Entering edit mode
4.3 years ago
arvmanya
•
0
We setup Pindel on our server and after then tried to test it out with BAM files, Cystic fibrosis transmembrane conductance regulator (CFTR) gene. But the output files generated are of size ZERO KB, both for CFTR-1_S2 and CFTR-4_S5 files, (did not use manifest file as that is optional).

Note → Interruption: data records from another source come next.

/-- A write touches the guarded span exactly when some byte of it lies at a forward distance from D below G. An encoder
write that touches the span, or that comes while a suppression episode runs and is no recognised header
(EncoderWriteForwarded spells one), is held back, as the classification foresees (wouldHoldBack): it is answered DONE
without joining the pass-through queue, with the queue full or not; the overrun hold becomes 50, and the write end, D, G and
the frame index keep their values. When it carries a marker beat and is no recognised header, one STAMP_FAULT is raised
first, with the ring offset of its first marker beat and the cause LENGTH for a write of a header's shape and SHAPE
otherwise: once a write, and for the first marker beat, is the model's reading (log entry 17). With no episode running one
starts at the write's offset, and RECORD_OVERRUN is raised with that offset and the number of the clip charged, or 0; a
running episode goes on. No other occurrence is raised. The OPEN clip is charged; without one, for a recognised header, the
CLOSING clip unless the newest COMPLETE record of the header's buffer has a sequence later than the stop sequence; a write
that is no header is given the OPEN clip's number alone, which is the model's reading (log entry 17). A recognised header
counts as a frame dropped of the clip charged, and any other write as none. (R13, R151, R154, R158, R160, R167, R168) -/
def Obligations.GuardedWriteHeldBack : Prop :=
    (∀ size d g off len : Nat, 0 < len → d < size → off + len ≤ size →
      (inSpan size (some d) g off len = true ↔ ∃ j, j < len ∧ (off + j + size - d) % size < g))
    ∧ ∀ (b : WriteBurst) (s : State) (w : WindowRecord) (setup : RingSetup), b.wellFormed = true → s.path.waiting = [] →
      classify s b.addr.toNat b.beats.length b.tag = .belongs { window := w, setIndex := 0 } → w.role = .record →
      w.params = .record setup →
      let addr := b.addr.toNat
      let off := addr - w.base
      let header := recognise w.size setup.marker addr b.beats
      let held := inSpan w.size s.record.drain s.record.guarded off (8 * b.beats.length) = true
        ∨ (s.record.episode.isSome = true ∧ header = none)
      (wouldHoldBack b s = true ↔ held)
      ∧ (held → ∃ t, exec (.upstreamWriteAccepted b) s = .next t ∧ t.path.passQueue = s.path.passQueue ∧ t.path.waiting = []
        ∧ t.path.responses = s.path.responses ++ [{ id := s.path.nextId, tag := b.tag, answer := some .done }]
        ∧ t.overlay.overrunHold = 50 ∧ t.record.episode = some (s.record.episode.getD off)
        ∧ t.record.writeEnd = s.record.writeEnd ∧ t.record.drain = s.record.drain ∧ t.record.guarded = s.record.guarded
        ∧ t.record.index = s.record.index
        ∧ (let clipIn := fun st : ClipState => s.record.clips.find? fun c => c.state == st
          let passed := fun (h : HeaderFields) (c : Clip) => h.buffer ≤ 3 ∧ ∃ q stop,
            newestComplete h.buffer s.frame.history = some q ∧ c.stopSeq = some stop ∧ laterThan q.seq stop = true
          let overrun := fun (number : Nat) (x : State) =>
            if s.record.episode.isSome then x.report else (raiseEvent (.recordOverrun off number) x).report
          let raised := fun x : State =>
            (∀ c, clipIn .opened = some c → t.report = overrun c.number x)
            ∧ (∀ h c, clipIn .opened = none → header = some h → clipIn .closing = some c → ¬ passed h c →
              t.report = overrun c.number x)
            ∧ (clipIn .opened = none →
              (header = none ∨ clipIn .closing = none ∨ ∃ h c, header = some h ∧ clipIn .closing = some c ∧ passed h c) →
              t.report = overrun 0 x)
          let marks := fun (i : Nat) (x : Beat) => (addr + 8 * i) % 32 = 0 ∧ x.enables = 255 ∧ x.data = setup.marker
          let shape := addr % 32 = 0 ∧ b.beats.length = 4 ∧ (∀ x ∈ b.beats, x.enables = 255)
            ∧ b.beats.head?.map (fun x => x.data) = some setup.marker
          (header.isSome = true ∨ (∀ i x, b.beats[i]? = some x → ¬ marks i x) → raised s)
          ∧ (∀ i x, header = none → b.beats[i]? = some x → marks i x →
            (∀ j y, j < i → b.beats[j]? = some y → ¬ marks j y) →
            (shape → raised (raiseEvent (.stampFault (off + 8 * i) .length) s))
            ∧ (¬ shape → raised (raiseEvent (.stampFault (off + 8 * i) .shape) s))))
        ∧ (header = none → t.record.clips = s.record.clips)
        ∧ (∀ h, header = some h →
          let capture := if h.buffer ≤ 3 then newestComplete h.buffer s.frame.history else none
          let dropped := fun (st : ClipState) => s.record.clips.map fun c =>
            if c.state = st then { c with dropped := min 65535 (c.dropped + 1) } else c
          ((∃ c ∈ s.record.clips, c.state = .opened) → t.record.clips = dropped .opened)
          ∧ (∀ c stopSeq, (∀ x ∈ s.record.clips, x.state ≠ .opened) →
            s.record.clips.find? (fun x => x.state == .closing) = some c → c.stopSeq = some stopSeq →
            t.record.clips = (match capture with
              | some q => if laterThan q.seq stopSeq then s.record.clips else dropped .closing
              | none => dropped .closing))
          ∧ ((∀ c ∈ s.record.clips, c.state ≠ .opened ∧ c.state ≠ .closing) → t.record.clips = s.record.clips)))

Not sure if this is as expected or are we missing something, to get the desired output. Also, we were trying to use manifest file along with Pindel command but did not see any option to use.
CFTR-S1
../pindel -f CFTR_sequence.fasta -i CFTR1config.txt -c ALL -o CFTR_1S2
Initializing parameters...
Pindel version 0.2.5b9, 20160729.
Loading reference genome ...
Loading reference genome done.
Initializing parameters done.
Please use samtools to index your reference file.
.fai is missing.
../pindel -f CFTR_sequence.fasta -i CFTR1config.txt -c ALL -o CFTR_1S2
Initializing parameters...
Pindel version 0.2.5b9, 20160729.
Loading reference genome ...
Loading reference genome done.
Initializing parameters done.
SearchRegion::SearchRegion
Processing region: NG_016465.4:19180-207882 1 188703
Chromosome Size: 188704
NumBoxes: 64785 BoxSize: 12
Looking at chromosome NG_016465.4:19180-207882 bases 1 to 188703 of the bed region: chromosome NG_016465.4:19180-207882:1-188703
[W::hts_idx_load3] The index file is older than the data file: CFTR-1_S2.bam.bai
[E::sam_itr_next] Null iterator
No discordant RP reads in Bamfile CFTR-1_S2.bam
Discovery RP: 0
sorting RP complete.
Reads_RP.size(): 0
Modify RP complete.
adding BD from RP.
modify and summarize interchr RP.
adding BD from interChr RP.
summarize BP as BD complete. Now start sorting BD...
sorting BD... done.
external BD events: 0 Added BreakDancer-like events: 0
Insertsize in config: 250
[W::hts_idx_load3] The index file is older than the data file: CFTR-1_S2.bam.bai
[E::sam_itr_next] Null iterator
The number of one end mapped read: 0
Number of problematic reads in current window: 0, + 0 - 0
Number of split-reads where the close end could be mapped: 0, + 0 - 0
Percentage of problematic reads with close end mapped: + 0.00% - 0.00%
No currentState.Reads for NG_016465.4:19180-207882 found in CFTR-1_S2.bam
BAM file index 0
Bam file name CFTR-1_S2.bam
Number of split-reads so far 0
The number of one end mapped read: 0
There are 0 reads supporting the reference allele.
There are 1 samples.
SampleName2Index done
declaring g_RefCoverageRegion for 1 samples and 188705 positions.
no reads
InterChromosome_SR.size(): 0
PreviousChrName:
Initializing pindel 0 seconds.
Loading chromosomes 0 seconds.
Reading in reads + matching close ends 0 seconds.
Could someone please let me know if I am missing something.
I would start by working on this error message => delete old index, make a new one.
Thanks for the response ATpoint I did try that but still same response, that warning is not there now.